Elle précise tout de même que cela ne marche pas forcément à tous les coups, mais si la patiente se détend suffisamment dès les premiers symptômes et arrive à focaliser son attention sur autre chose, cela peut en minimiser l'intensité, voire éviter que l'excitation ne survienne vraiment.
Un travail sur la signification symbolique du symptôme
"D'une manière générale, lorsqu'un symptôme intervient sur la sphère génitale, il faut interroger la sexualité. Dans une perspective psychosomatique, un symptôme n'arrive jamais à un endroit par hasard", estime la spécialiste.
Elle précise du moins qu'il n'y a pas d'hypothèses de travail préétablies, mais qu'un travail sur la signification symbolique du symptôme chez la patiente, au vu de son histoire sexuelle, de ses antécédents médicaux et gynécologiques, peut être effectué.
Il est également important selon elle de travailler sur le stress, les tensions psychiques, et sur les émotions.
Enfin, bien souvent, "les consultations sont des moments de soutien psychologique pour la patiente qui a besoin d'un cadre au sein duquel se confier, sans avoir peur d'être jugée".
La relaxation pour déposer symboliquement le stress
Marjorie Cambier évoque différentes méthodes : la méditation pleine conscience, la relaxation, l'autohypnose, la sophrologie ; des protocoles simples que le praticien peut apprendre facilement à la patiente.
Selon elle, les séances permettent également de déposer symboliquement ce qui stresse et d'éviter de ramener les angoisses à la maison par la suite.
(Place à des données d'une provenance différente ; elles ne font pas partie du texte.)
-- ==== Sys2Proof/Tests/Slice0.lean ====
section
/-! SUPPORT. Small tests: well-formedness, decoding of words written out from the spec's encoding, one step per
instruction with the results of 95_test_vectors.md, and a witness for the hypotheses of every obligation. -/

namespace Sys2Proof.Tests

open Sys2Proof.Machine

/-! ### Helpers -/

/-- The state that an outcome answers meets `p`. -/
def isNext (o : Host.Outcome State Fault Refusal) (p : State → Bool) : Bool :=
  match o with
  | .next t    => p t
  | .fault _   => false
  | .refused _ => false

/-- One step of `s` with instruction `i` placed at `pc`, and a single step commanded. -/
def stepWith (i : Instr) (s : State) (p : State → Bool) : Bool := isNext (step (placeRecord s (encode i))) p

/-- A literal as a word. -/
def w (v : Int) : Word := BitVec.ofInt 64 v

/-- Program P1 of 95_test_vectors.md, loaded. -/
def p1 : State :=
  withImage Params.standard
    [encode (.dec ['x']), encode (.ldi ['5']), encode (.str ['x']), encode .hlt]

/-- P1 with `x` bound to slot 4, which holds 5 (as in V-LS-1, with other registers). -/
def bound : State :=
  { p1 with sym := [(['x'], 4)], store := [(4, 5)], regA := w (-9), regB := 2, pc := 2 }

/-- `bound` under `LegacySlot0`, with slot 0 holding 3 (V-LS-4). -/
def legacy : State :=
  { bound with store := [(0, 3), (4, 5)], params := { Params.standard with undeclared := .legacySlot0 } }

/-- A program of 127 instructions: only slot 127 is free (V-DEC-5). -/
def full127 : State := withImage Params.standard (List.replicate 127 (encode .hlt))

/-- `full127` with the last slot bound to `a` (V-DEC-6). -/
def full127a : State := { full127 with sym := [(['a'], 127)] }

/-- `s` with the operands and flags of an ADD. -/
def addState (a b : Int) (zf ovf : Bool) : State := { p1 with regA := w a, regB := w b, zf := zf, ovf := ovf }

/-- `A`, `ZF`, `OF` after ADD. -/
def addGives (a b : Int) (zf ovf : Bool) (a' : Int) (zf' ovf' : Bool) : Bool :=
  stepWith .add (addState a b zf ovf) fun t =>
    t.regA == w a' && t.regB == w b && t.zf == zf' && t.ovf == ovf' && t.pc == 1

/-- A run in mode `Running` that has counted `n` instructions, at the HLT of P1 or before it. -/
def runningAt (n : Nat) (pc : Word) : State := { p1 with mode := .running, runCount := n, pc := pc }

/-- A run paused at its checkpoint. -/
def paused : State := { runningAt 1000 3 with checkpoint := true }

/-- A fault of kind `kind` with `info` was recorded at `pc`. -/
def faultedWith (kind : FaultKind) (pc : Word) (info : Option Text) (t : State) : Bool :=
  t.mode == .faulted && t.fault == some ⟨kind, pc, info⟩ && t.pc == pc

/-! ### Well-formedness: an ill-formed term for each check -/

theorem test_wf_token_with_space : (Instr.lda ['a', ' ', 'b']).wf = false := by decide
theorem test_wf_token_with_line_feed : (Instr.ldi ['5', '\n']).wf = false := by decide
theorem test_wf_jump_without_separator : (Instr.jmp ['5']).wf = false := by decide
theorem test_wf_jump_with_line_feed : (Instr.jzs [' ', '5', '\n']).wf = false := by decide
theorem test_wf_every_form_refuses :
    [Instr.dec [' '], .lda [' '], .ldb [' '], .ldi [' '], .str [' '], .jmp ['x'], .jzs ['x'], .jvs ['x']].all
      (fun i => !i.wf) = true := by decide

/-! ### Decoding: words written out from R63, and lines from R61 -/

theorem test_decode_dec : decode ⟨0b10000, some ['x']⟩ = .instr (.dec ['x']) := by decide
theorem test_decode_lda : decode ⟨0b10001, some ['x']⟩ = .instr (.lda ['x']) := by decide
theorem test_decode_ldb : decode ⟨0b10010, some ['x']⟩ = .instr (.ldb ['x']) := by decide
theorem test_decode_ldi : decode ⟨0b10011, some ['-', '5']⟩ = .instr (.ldi ['-', '5']) := by decide
theorem test_decode_str : decode ⟨0b10100, some ['x']⟩ = .instr (.str ['x']) := by decide
theorem test_decode_xch : decode ⟨0b10101, none⟩ = .instr .xch := by decide
theorem test_decode_jmp : decode ⟨0b10110, some [' ', '5']⟩ = .instr (.jmp [' ', '5']) := by decide
theorem test_decode_jzs : decode ⟨0b10111, some [' ', '5']⟩ = .instr (.jzs [' ', '5']) := by decide
theorem test_decode_jvs : decode ⟨0b11000, some [' ', '5']⟩ = .instr (.jvs [' ', '5']) := by decide
theorem test_decode_add : decode ⟨0b11001, none⟩ = .instr .add := by decide
theorem test_decode_hlt : decode ⟨0b11010, none⟩ = .instr .hlt := by decide
theorem test_decode_reserved_tags :
    decode ⟨0b11011, none⟩ = .reservedTag 11 ∧ decode ⟨0b11111, some []⟩ = .reservedTag 15 := by decide
theorem test_decode_operand_shape :
    decode ⟨0x11, none⟩ = .operandMissing 1 ∧ decode ⟨0x19, some []⟩ = .operandUnexpected 9 := by decide
theorem test_decode_empty : decode ⟨0b01111, none⟩ = .empty := by decide

/-- The rows of V-LS-10, V-LS-11, V-CT-1 and V-DEC-8, and of R62. -/
theorem test_lines :
    parseLine "LDI  7".toList = ⟨0x13, some []⟩ ∧
    parseLine "LDI 7 comment".toList = ⟨0x13, some ['7']⟩ ∧
    parseLine "JMP 5".toList = ⟨0x16, some [' ', '5']⟩ ∧
    parseLine "DEC".toList = ⟨0x10, some []⟩ ∧
    parseLine "ADD junk".toList = ⟨0x19, none⟩ ∧
    parseLine "dec x".toList = Record.empty ∧ parseLine " HLT".toList = Record.empty ∧
    parseLine [] = Record.empty := by decide

theorem test_lines_split :
    splitLines "LDI 1\r\n\nHLT".toList = ["LDI 1".toList, [], "HLT".toList] ∧ splitLines "HLT\n".toList = ["HLT".toList] ∧
    splitLines [] = [] := by decide

/-- The rows of V-LS-6, V-LS-7, V-LS-9, V-CT-2 and V-CT-6. -/
theorem test_literals :
    ["2147483647", "-2147483648", "007", "-0", "  5", " \t5"].map (fun t => parseInt Params.standard t.toList) =
      [some 2147483647, some (w (-2147483648)), some 7, some 0, some 5, some 5] ∧
    (["2147483648", "-2147483649", "+5", "5x", "0x10", "", " 5 ", "-", " ", "- 5"].all fun t =>
      parseInt Params.standard t.toList == none) = true := by decide

theorem test_table_words :
    decodeTableWord 8 0x11 = some (.lda []) ∧ decodeTableWord 8 0x12 = some (.ldb []) ∧
    decodeTableWord 8 0x16 = some (.jmp []) ∧ decodeTableWord 8 0x18 = some (.jvs []) := by decide

/-! ### One step of each instruction (95_test_vectors.md) -/

/-- V-DEC-1 (P1 from a clean start). -/
theorem test_dec_takes_the_first_slot_after_the_program :
    stepWith (.dec ['x']) p1 (fun t => t.sym == [(['x'], 4)] && t.pc == 1 && t.store == []) = true := by decide

/-- V-DEC-3: a re-declared name gets the next slot, and the value stays in the old one. -/
theorem test_dec_redeclares :
    stepWith (.dec ['x']) bound (fun t => t.sym == [(['x'], 5)] && memRead t 4 == 5) = true := by decide

/-- V-LS-1. -/
theorem test_lda : stepWith (.lda ['x']) bound (fun t => t.regA == 5 && t.regB == 2 && t.pc == 3) = true := by decide

/-- V-LS-3 and V-LS-4. -/
theorem test_lda_undeclared :
    (stepWith (.lda ['q']) bound (faultedWith .undeclaredSymbol 2 (some ['q'])) &&
      stepWith (.lda ['q']) legacy (fun t => t.regA == 3 && t.sym == legacy.sym)) = true := by decide

/-- V-LS-2. -/
theorem test_ldb : stepWith (.ldb ['x']) bound (fun t => t.regB == 5 && t.regA == w (-9)) = true := by decide

/-- V-LS-5: the value is negative. -/
theorem test_ldi : stepWith (.ldi ['-', '5']) bound (fun t => t.regA == w (-5) && t.pc == 3 && !t.zf) = true := by decide

/-- V-LS-9. -/
theorem test_ldi_plus_sign :
    stepWith (.ldi ['+', '5']) bound (faultedWith .malformedLiteral 2 (some ['+', '5'])) = true := by decide

/-- V-LS-12. -/
theorem test_str : stepWith (.str ['x']) bound (fun t => t.store == [(4, w (-9))] && t.pc == 3) = true := by decide

/-- V-LS-13 and V-LS-14. -/
theorem test_str_undeclared :
    (stepWith (.str ['q']) bound (fun t => faultedWith .undeclaredSymbol 2 (some ['q']) t && t.store == bound.store) &&
      stepWith (.str ['q']) legacy (fun t => memRead t 0 == w (-9) && t.sym == legacy.sym)) = true := by decide

/-- V-LS-17: no flag is written. -/
theorem test_xch :
    stepWith .xch (addState 1 2 true true) (fun t => t.regA == 2 && t.regB == 1 && t.zf && t.ovf && t.pc == 1) =
      true := by decide

/-- V-CT-4: a negative target. -/
theorem test_jmp_negative : stepWith (.jmp [' ', '-', '1']) p1 (fun t => t.pc == w (-1)) = true := by decide

/-- V-CT-5. -/
theorem test_jmp_without_operand :
    stepWith (.jmp []) bound (faultedWith .malformedLiteral 2 (some [])) = true := by decide

/-- V-CT-10 and V-CT-11. -/
theorem test_jzs :
    (stepWith (.jzs [' ', '9']) { bound with zf := false, ovf := true } (fun t => t.pc == 3) &&
      stepWith (.jzs [' ', '9']) { bound with zf := true, ovf := true } (fun t => t.pc == 9)) = true := by decide

/-- V-CT-8: not taken, and still a fault. -/
theorem test_jzs_malformed_untaken :
    stepWith (.jzs [' ', 'x']) bound (faultedWith .malformedLiteral 2 (some [' ', 'x'])) = true := by decide

/-- V-CT-9 and V-CT-11. -/
theorem test_jvs :
    (stepWith (.jvs [' ', '9']) { bound with zf := true, ovf := false } (fun t => t.pc == 3) &&
      stepWith (.jvs [' ', '9']) { bound with zf := true, ovf := true } (fun t => t.pc == 9)) = true := by decide

/-- V-AR-2, V-AR-4, V-AR-6 and V-AR-7: each branch, with the flags it leaves. -/
theorem test_add_branches :
    (addGives 3 (-1) true true 2 false false && addGives 5 (-5) false true 0 true true &&
      addGives 2147483646 1 true false 2147483646 true true &&
      addGives (-2147483648) 0 true false (-2147483648) true true) = true := by decide

/-- V-AR-8 to V-AR-11: sums beyond 32 bits, and the largest and smallest sums written. -/
theorem test_add_extremes :
    (addGives 2147483647 2147483647 false false 2147483647 false true &&
      addGives (-2147483648) (-2147483648) false false (-2147483648) false true &&
      addGives 2147483645 1 false false 2147483646 false false &&
      addGives (-2147483646) (-1) false false (-2147483647) false false) = true := by decide

/-- V-EN-5. -/
theorem test_hlt :
    stepWith .hlt bound (fun t => t.mode == .halted && t.pc == 2 && t.trace.length == 1) = true := by decide

/-! ### Fetch, engine and loader -/

/-- V-DEC-5 and V-DEC-6: the last slot, and a re-declaration that needs a second one. -/
theorem test_dec_exhaustion :
    (isNext (exec (.dec ['a']) full127) (fun t => t.sym == [(['a'], 127)]) &&
      isNext (exec (.dec ['a']) full127a) (faultedWith .slotExhausted 0 (some ['a']))) = true := by decide

/-- V-EN-1 to V-EN-3: OutOfBounds and EmptySlot. -/
theorem test_fetch_faults :
    (isNext (step (issue State.reset .step)) (faultedWith .outOfBounds 0 none) &&
      isNext (step (issue { p1 with prog := [(0, encode .hlt)], pc := 1 } .step)) (faultedWith .emptySlot 1 none) &&
      isNext (step (issue { p1 with pc := 4 } .step)) (faultedWith .outOfBounds 4 none)) = true := by decide

/-- R200: the fault codes. -/
theorem test_fault_codes :
    [FaultKind.undeclaredSymbol, .malformedLiteral, .outOfBounds, .emptySlot, .slotExhausted].map FaultKind.code =
      [1, 2, 3, 4, 5] := by decide

/-- V-EN-9 and V-EN-10: the pause before the next fetch, and both answers. -/
theorem test_checkpoint :
    (isNext (step { runningAt 999 1 with regA := 0 }) (fun t => t.checkpoint && t.runCount == 1000 && t.pc == 2) &&
      isNext (step (giveAnswer paused .negative)) (fun t => t.mode == .idle && t.pc == 3) &&
      isNext (step (giveAnswer paused .other)) (fun t => t.mode == .running && !t.pauseEnabled)) = true := by decide

/-- The record that 95_test_vectors.md gives after V-LS-1. -/
theorem test_trace_record :
    stepWith (.lda ['x']) { bound with regA := 0, regB := 0 } (fun t =>
      t.trace == [⟨['L', 'D', 'A'], some ['x'], 5, 0, false, false, [(['x'], 5)]⟩]) = true := by decide

/-- P1 by one `a`: A=5, pc=3, Sym={x:4}, store[4]=5, `Halted`. -/
theorem test_p1_runs_to_halt :
    (match loadText Params.standard "DEC x\nLDI 5\nSTR x\nHLT\n".toList with
      | .ready s   => isNext (Sys2Proof.core.run 5 (issue s .run)) fun t =>
          t.mode == .halted && t.regA == 5 && t.pc == 3 && t.sym == [(['x'], 4)] && t.store == [(4, 5)] &&
            t.trace.length == 4 && t.runCount == 3
      | .refused _ => false) = true := by decide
La distraction cognitive pour apprendre à focaliser ailleurs son attention
"Dans ce cas précis, la distraction cognitive consiste à focaliser son attention sur autre chose que sur son excitation, ni sexualisé, ni en lien avec la zone génitale, et ce afin d'éviter de l'alimenter par des pensées automatiques et des émotions, et donc de faire en sorte qu'elle puisse diminuer. Ce procédé n'est possible que si l'excitation génitale n'est pas trop importante, donc au moment des premiers signes d'excitation", livre Marjorie Cambier. Les émotions se travaillent par ailleurs en thérapie.
Apprendre à détendre ses muscles périnéaux
"La rééducation périnéale peut être utile pour apprendre à détendre les muscles et la zone périnéale en général. Cela permet d'acquérir une conscience corporelle plus fine et à détendre en profondeur certaines parties du corps", souligne Marjorie Cambier.
Des traitements qui ne font pas l’unanimité chez les médecins
Diverses hypothèses ont été avancées pour expliquer l'origine de ce phénomène : une malformation artério-veineuse qui conduit à une irrigation permanente et excessive du clitoris, une anomalie du système nerveux périphérique (de la zone génitale) ou central (du cerveau), la prise ou l'arrêt de la prise de certains médicaments (les antidépresseurs de la classe des inhibiteurs de la recapture de sérotonine)4,5…
"Les médecins ne sont pas tous d'accord sur les traitements. Certains évoquent l'efficacité de certaines molécules comme les agonistes de la dopamine, certains antiépileptiques et certains anxiolytiques, alors que d'autres pensent que ce sont certains antidépresseurs qui provoquent ce syndrome…
D'autres ont mis en évidences les carences en fer et les anomalies du rythme circadien ; d'autres enfin associent le SEGP à une vessie hyperactive, une atteinte du nerf pudental ou du nerf dorsal du clitoris et recommandent donc les électrodes6. (…)
En clair, ce syndrome est encore peu connu, et comme tout trouble qu'on a découvert il y a peu, on apprend finalement en même temps que les patientes.
Une chose est sûre : la prise en charge psychologique et sexologique est absolument indispensable", précise la sexothérapeute.